Could we solve the problem using a dynamic programming (DP) approach rather than summing binomial distributions?

Sometimes, an interviewer might ask if there is a more incremental method to compute the probability of eventually reaching 10 wins.

Answer Explanation:

• One can model the problem as a Markov chain, where the state is (x, y) representing how many wins each player has. Transitions occur with probability 1/2 from (x, y) to (x+1, y) or (x, y+1).

• The DP solution might look like this (in pseudo-code):

  1. Create a 2D table DP[x][y] for x=0..10, y=0..10.

  2. DP[10][y] = 1 for all y < 10, because if Fermat is at 10, he has already won.

  3. DP[x][10] = 0 for all x < 10, because if Pascal is at 10, Fermat can no longer win.

  4. For each x, y in descending order, DP[x][y] = (1/2)*DP[x+1][y] + (1/2)*DP[x][y+1].

• DP[a][b] directly gives the probability that Fermat eventually wins if the current state is (a, b).

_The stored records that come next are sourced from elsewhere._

@[simp] theorem DecUnit.resetUnit_ctl (u : DecUnit) : (u.resetUnit).ctl = Ctl.reset := rfl
@[simp] theorem DecUnit.resetUnit_hdr (u : DecUnit) : (u.resetUnit).hdr = DecHeader.zero := rfl
@[simp] theorem DecUnit.resetUnit_hdrValid (u : DecUnit) : (u.resetUnit).hdrValid = false := rfl
@[simp] theorem DecUnit.resetUnit_run (u : DecUnit) : (u.resetUnit).run = none := rfl
@[simp] theorem DecUnit.resetUnit_inp (u : DecUnit) : (u.resetUnit).inp = u.inp := rfl
@[simp] theorem DecUnit.resetUnit_sout (u : DecUnit) : (u.resetUnit).sout = u.sout := rfl

@[simp] theorem DecUnit.addRoom_ctl (u : DecUnit) (n : Nat) : (u.addRoom n).ctl = u.ctl := rfl
@[simp] theorem DecUnit.addRoom_hdr (u : DecUnit) (n : Nat) : (u.addRoom n).hdr = u.hdr := rfl
@[simp] theorem DecUnit.addRoom_hdrValid (u : DecUnit) (n : Nat) : (u.addRoom n).hdrValid = u.hdrValid := rfl
@[simp] theorem DecUnit.addRoom_run (u : DecUnit) (n : Nat) : (u.addRoom n).run = u.run := rfl
@[simp] theorem DecUnit.addRoom_inp (u : DecUnit) (n : Nat) : (u.addRoom n).inp = u.inp := rfl
@[simp] theorem DecUnit.addRoom_sout (u : DecUnit) (n : Nat) :
    (u.addRoom n).sout = { u.sout with room := u.sout.room + n } := rfl

/-! ### EncUnit -/

@[simp] theorem EncUnit.goto_ctl (u : EncUnit) (bo : ByteOrder) (p : EncPos) :
    (u.goto bo p).ctl = u.ctl := rfl
@[simp] theorem EncUnit.goto_fmt (u : EncUnit) (bo : ByteOrder) (p : EncPos) :
    (u.goto bo p).fmt = u.fmt := rfl
@[simp] theorem EncUnit.goto_riffSize (u : EncUnit) (bo : ByteOrder) (p : EncPos) :
    (u.goto bo p).riffSize = u.riffSize := rfl
@[simp] theorem EncUnit.goto_dataSize (u : EncUnit) (bo : ByteOrder) (p : EncPos) :
    (u.goto bo p).dataSize = u.dataSize := rfl
@[simp] theorem EncUnit.goto_run (u : EncUnit) (bo : ByteOrder) (p : EncPos) :
    (u.goto bo p).run = some ⟨bo, p⟩ := rfl
@[simp] theorem EncUnit.goto_out (u : EncUnit) (bo : ByteOrder) (p : EncPos) :
    (u.goto bo p).out = u.out := rfl
@[simp] theorem EncUnit.goto_sin (u : EncUnit) (bo : ByteOrder) (p : EncPos) :
    (u.goto bo p).sin = u.sin := rfl

@[simp] theorem EncUnit.fail_ctl (u : EncUnit) (bo : ByteOrder) (k : ErrKind) (st : Stage) (a x : Nat) :
    (u.fail bo k st a x).ctl = u.ctl := rfl
@[simp] theorem EncUnit.fail_fmt (u : EncUnit) (bo : ByteOrder) (k : ErrKind) (st : Stage) (a x : Nat) :
    (u.fail bo k st a x).fmt = u.fmt := rfl
@[simp] theorem EncUnit.fail_riffSize (u : EncUnit) (bo : ByteOrder) (k : ErrKind) (st : Stage) (a x : Nat) :
    (u.fail bo k st a x).riffSize = u.riffSize := rfl
@[simp] theorem EncUnit.fail_dataSize (u : EncUnit) (bo : ByteOrder) (k : ErrKind) (st : Stage) (a x : Nat) :
    (u.fail bo k st a x).dataSize = u.dataSize := rfl
@[simp] theorem EncUnit.fail_run (u : EncUnit) (bo : ByteOrder) (k : ErrKind) (st : Stage) (a x : Nat) :
    (u.fail bo k st a x).run = some ⟨bo, .ending (.error k st a x)⟩ := rfl
@[simp] theorem EncUnit.fail_out (u : EncUnit) (bo : ByteOrder) (k : ErrKind) (st : Stage) (a x : Nat) :
    (u.fail bo k st a x).out = u.out := rfl
@[simp] theorem EncUnit.fail_sin (u : EncUnit) (bo : ByteOrder) (k : ErrKind) (st : Stage) (a x : Nat) :
    (u.fail bo k st a x).sin = u.sin := rfl

@[simp] theorem EncUnit.setPhase_ctl (u : EncUnit) (p : Phase) :
    (u.setPhase p).ctl = u.ctl.setPhase p := rfl
@[simp] theorem EncUnit.setPhase_fmt (u : EncUnit) (p : Phase) : (u.setPhase p).fmt = u.fmt := rfl
@[simp] theorem EncUnit.setPhase_riffSize (u : EncUnit) (p : Phase) :
    (u.setPhase p).riffSize = u.riffSize := rfl
@[simp] theorem EncUnit.setPhase_dataSize (u : EncUnit) (p : Phase) :
    (u.setPhase p).dataSize = u.dataSize := rfl
@[simp] theorem EncUnit.setPhase_run (u : EncUnit) (p : Phase) : (u.setPhase p).run = u.run := rfl
@[simp] theorem EncUnit.setPhase_out (u : EncUnit) (p : Phase) : (u.setPhase p).out = u.out := rfl
@[simp] theorem EncUnit.setPhase_sin (u : EncUnit) (p : Phase) : (u.setPhase p).sin = u.sin := rfl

• The pitfall is that while DP and the binomial-sum approach are consistent, implementing DP might be more intuitive for some but less direct than a closed-form binomial summation. In large K scenarios, 2D DP might also become big, but it remains feasible for up to around K=1000 or so.

How do we handle a scenario where games can end in a draw, and the match continues until one player has 10 wins?

Real-world variations might allow for a draw in a single game (rare in typical board games, but can happen in certain sports).

Answer Explanation:

• If there is a probability d for a draw, then the probability Fermat wins is p, and Pascal’s probability of winning is q, with p + q + d = 1. The game only advances a player’s score if either Fermat or Pascal wins; a draw means replaying a new game.

• One approach is to note that the probability the match produces a winner in any given trial is p + q = 1 - d. The chance that Fermat is the eventual winner of a “decisive” game is p/(p+q).

• Mathematically, each game is effectively a “Bernoulli trial” of success probability p/(p+q), but you have geometric “repetitions” with success = “someone wins.” We can treat the draws as repeated attempts that do not alter the state (a,b).

• The pitfall is ignoring the infinite geometric series of potential repeated draws. You can factor out (1-d)^n or apply an infinite sum that accounts for the probability of a decisive outcome eventually emerging. Typically, you can reduce it to the same binomial framework but with p replaced by p/(p+q).

Could we incorporate Bayesian updates if we do not know the probability of a Fermat win, but estimate it from observed data?

In practical data science, we might not know the true probability that Fermat wins each game, especially if the players’ skill levels are unknown.

Answer Explanation:

• We can treat p as a random variable with a prior distribution (e.g., Beta(α, β)). As we observe each game, we update α, β based on the outcome. For instance, if we see a Fermat win, α becomes α+1. If Pascal wins, β becomes β+1.

• Once the match is interrupted at (a, b), we can integrate over the posterior distribution of p to estimate the probability that Fermat reaches 10 first. This leads to a hierarchical approach:

  1. Posterior for p given the existing data (a, b) (and any additional data about how a and b were reached).

  2. Then compute the probability of eventually reaching 10 wins by integrating the binomial expression over the posterior of p.

• The pitfall here is complexity: the integral might require numerical methods. However, the Beta-Binomial model is a conjugate pair, which can sometimes simplify the math. For large data, one typically relies on approximations or sampling.